RISE’s Risk Adjustment Policy Committee weighs in on the Centers for Medicare & Medicaid Services’ proposed changes to Medicare Advantage risk adjustment data validation provisions.
The Centers for Medicare & Medicaid Services (CMS) has been collecting feedback since last fall on a new proposed rule regarding risk adjustment validation (RADV) audits for Medicare Advantage (MA), and the window on public comments closes on Wednesday, August 28.
The proposal takes some aggressive steps and changes the financial stakes significantly for MA organizations (MAOs). Not all MAOs will be exposed equally, according to a July 2018 study from Wakely Consulting. This very uneven financial risk exposure represents a real potential for inequities if CMS implements the current proposal.
There are several reasons that the consulting firm comes to this conclusion. Wakely’s concerns center on the sampling methodology, which it believes introduces a high degree of randomness that exposes different MAOs to risks of chance rather than to the intended risks around coding integrity. Indeed, the firm asserts that even running the same audit twice on the same contract may come up with two significantly different penalties due to the random sampling method. Similarly, two different plans might have the same error rates, but would end up with very different penalty amounts. Additionally, considering multiple scenarios, larger plans are more likely to have exaggerated results due to the distortions of the relatively small sample of 67 members in each tier that get leveraged across a larger base when extrapolated. There is also the potential for random selection of acute cases like breast cancer that would distort the findings when generalized across the whole population.
In addition to Wakely’s concerns about the RADV sampling methodology, RISE, AHIP, Oliver Wyman, and several Blues plans have also expressed additional concerns about the CMS methodologies involving the risk adjustment rates, apart from the RADV program. They are especially concerned with the issue of the Fee-for-Service Adjuster (FFS), which still has not been settled. CMS assessed the FFS adjuster as required by legislation and initially reported that the FFS adjuster did not make any material difference in the calculations and, therefore, could be eliminated in the annual rate development process. Yet, given pushback from the industry, CMS agreed to accept additional public comment before finalizing its approach.
RISE's Risk Adjustment Policy Committee supports the public policy in regards to the use of risk adjustment and RADV. All MA plans should be protected from the burden of illness selection bias involved in enrolling individuals in the MA program, and they should also be held accountable to repay whatever is owed to the taxpayers. However, the committee is also concerned that the methodologies have the potential for “randomness” and could unfairly penalize individual MA plans.
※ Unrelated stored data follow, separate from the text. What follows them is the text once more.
/-- A device register: function, privileged page, offset; unlisted registers hold their reset value. -/
structure Reg where
  fn : Nat
  priv : Bool
  off : Nat
  value : Dword
  deriving DecidableEq, Repr

/-- A translation shootdown under way (R37, R38): the register page it was asked through (none: the host's ATC), what it names, and the number that tells older accesses from later ones. -/
structure Shoot where
  page : Option Nat
  fn : Nat
  ctx : Nat
  /-- 0 pages, 1 whole context, 2 whole function. -/
  scope : Nat
  lo : Nat
  len : Nat
  id : Nat
  deriving DecidableEq, Repr

/-- A page that is being migrated (R32, R34): the register page it was asked through, the page, its destination. -/
structure Mig where
  page : Nat
  fn : Nat
  ctx : Nat
  va : Nat
  size : Nat
  dst : Nat
  /-- Its physical address when it was locked. -/
  src : Nat
  /-- The number that tells older accesses from later ones. -/
  id : Nat
  deriving DecidableEq, Repr

/-- A deck's clock (R354): steps of 25 MHz below the ceiling, stretch events, a sag that lasts. -/
structure DeckClock where
  deck : Nat
  steps : Nat
  stretches : Nat
  sag : Bool
  deriving DecidableEq, Repr

/-- An encoder (R361): the index of its next job, whether it is paused, the owner's view when its job started, and the tick at which the release after the job's writes completes. -/
structure Encoder where
  engine : Nat
  head : Nat
  paused : Bool
  start : Nat
  post : Option Nat
  deriving DecidableEq, Repr

/-- A line of a cluster's metadata cache (R64). -/
structure MetaLine where
  cluster : Nat
  fn : Nat
  ctx : Nat
  line : Nat
  expiry : Nat
  bytes : List Byte
  deriving DecidableEq, Repr
/-- An entry of a core's layout cache, tagged by context and record address (R62). -/
structure LayoutLine where
  core : Nat
  fn : Nat
  ctx : Nat
  addr : Nat
  bytes : List Byte
  deriving DecidableEq, Repr
/-- Memory and caches. -/
structure Mem where
  bytes : Memory
  /-- Poisoned 128-byte lines. -/
  poison : List Nat
  l1 : List L1Line
  l2 : List L2Line
  /-- (slice, eviction horizon), 0 where unlisted (R49). -/
  horizon : List (Nat × Nat)
  /-- (slice, way, bitmap), 0 where unlisted (R58). -/
  history : List (Nat × Nat × Nat)
  /-- (64 KiB block, count), 0 where unlisted (R33). -/
  access : List (Nat × Nat)
  tlb : List Tlb
  walk : List WalkEntry
  /-- ATC: (function, PASID context, host page) (R41). -/
  atc : List (Nat × Nat × Nat)
  metaLines : List MetaLine
  migrating : List Mig
  /-- (line, Tw) of the last write to a line that its slice no longer holds, while Tw lies ahead (R53). -/
  late : List (Nat × Nat)
  /-- Counter lines that the launch unit watches for a team saved alone: team, line, and whether a write to it has been seen (R314). -/
  watches : List (Nat × Nat × Bool)
  /-- Layout caches of the cores (R62). -/
  layouts : List LayoutLine
  /-- Last Tw of each inbound stream (R132). -/
  streams : List (Nat × Nat)
  deriving DecidableEq, Repr

/-- The whole machine. -/
structure State where
  gtick : Nat
  mem : Mem
  threads : List Thread
  teams : List Team
  grids : List Grid
  contexts : List Context
  queues : List Queue
  /-- Owner bytes of queues: (q, owner), 0 where unlisted (R306). -/
  qown : List (Nat × Nat)
  tasks : List Task
  cores : List Core
  clusters : List Cluster
  waves : List Wave
  reqs : List Req
  coll : List CollEntry
  copies : List Copy
  bins : List BinReq
  spaces : List Space
  worlds : List World
  faults : List FaultRec
  services : List SvcRec
  slots : List SaveSlot
  snaps : List Snap
  shoots : List Shoot
  regs : List Reg
  /-- Deck roles: true compute, false memory-only (R2, R352). -/
  decks : List Bool
  /-- TOPO: GEN, STEP, DECK (Table 16.6). -/
  topo : Nat × Nat × Nat
  /-- Deck clocks; an unlisted deck runs at the ceiling (R354). -/
  clock : List DeckClock
  /-- Descheduled functions with the tick it happened, and STOLEN counts (R349, R350). -/
  halted : List (Nat × Nat)
  stolen : List (Nat × Nat)
  /-- Bytes served at an HBM4E channel to a function in the current bandwidth window, under 17 times the channel plus the function, and the window's first tick (R348). -/
  served : List (Nat × Nat)
  window : Nat
  /-- Atomics that a slice has served for a function in the present round, under 17 times the slice plus the function (R348). -/
  turns : List (Nat × Nat)
  /-- Collective sequence numbers: (function, group, next) (R259). -/
  collSeq : List (Nat × Nat × Nat)
  /-- Running firmware digest and rollback counter (R360). -/
  firmware : List Byte × Nat
  enc : List Encoder
  /-- Worlds that this device has written into checkpoints, by the shard's digest (R356, R357). -/
  kept : List (List Byte × World)
  outbox : List Signal
  /-- Tick up to which the watchdogs have counted (the model's own). -/
  watched : Nat
  /-- Device steps that come next (the model's own). -/
  agenda : List Instr
  /-- Counter the free values are applied to (the model's own). -/
  free : Nat
  /-- Number of issued instructions, which groups an instruction's faults (the model's own). -/
  issue : Nat
  /-- Next fresh number (the model's own). -/
  nextId : Nat
  /-- Which kind of device step the default schedule tries next (the model's own). -/
  beat : Nat
  /-- Writes of running keystones whose Tw lies ahead: function, world, line, Tw (R105, R134). -/
  keyTail : List (Nat × Nat × Nat × Nat)
  /-- A unit's write of the step that runs meets a page under migration: the step is not taken now (R34; the model's own, false between steps). -/
  waits : Bool
  deriving DecidableEq, Repr

/-- No bytes, no lines, no translations. -/
def Mem.reset : Mem :=
  ⟨[], [], [], [], [], [], [], [], [], [], [], [], [], [], [], []⟩

/-- Clusters at reset: not assigned (Table 16.1). -/
def Cluster.reset (n : Nat) : Cluster := ⟨n, false, 0, 0, 0, false, false, 0, 0, 0, 0⟩
/-- A bank at reset: no context. -/
def Bank.reset : Bank := ⟨none, 0, [], []⟩
/-- A core at reset: bank 0 active, split 0. -/
def Core.reset (n : Nat) : Core := ⟨n, [Bank.reset, Bank.reset], 0, 0, 0, 0, 0⟩

/-- The machine right after reset (R349, R352): every function runs, nothing is resident; deck roles come from the service controller at boot. -/
def State.reset : State :=
  { gtick := 0, mem := Mem.reset, threads := [], teams := [], grids := [], contexts := [], queues := [], qown := [],
    tasks := [], cores := [], clusters := [], waves := [], reqs := [], coll := [],
    copies := [], bins := [], spaces := [], worlds := [], faults := [], services := [], slots := [], snaps := [], shoots := [], regs := [],
    decks := (List.range 8).map (fun d => Config.bootCompute d || d == Config.bootDeck % 8), topo := (0, 0, 0), clock := [], halted := [], stolen := [], served := [], window := 0, turns := [],
    collSeq := [], firmware := (Config.bootDigest, Config.fusedRollback), enc := [], kept := [], outbox := [], watched := 0,
    agenda := [], free := 0, issue := 0, nextId := 1, beat := 0, keyTail := [], waits := false }

end Sys2Proof.Machine
end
Additionally, RISE recognizes that, for all intent and purposes, the challenge of educating grassroots providers on proper ICD-10 coding and documentation is resting upon the efforts of MA plans across the country. Given that enormous task, some MAOs have the advantage of sheer scale and resources in moving the needle on provider performance. That is the nature of the competitive marketplace. However, RISE would like to see the methodologies worked out so that the federal government eliminates any financial risks to these smaller MAOs due to methodological random errors and not due to coding and documentation integrity.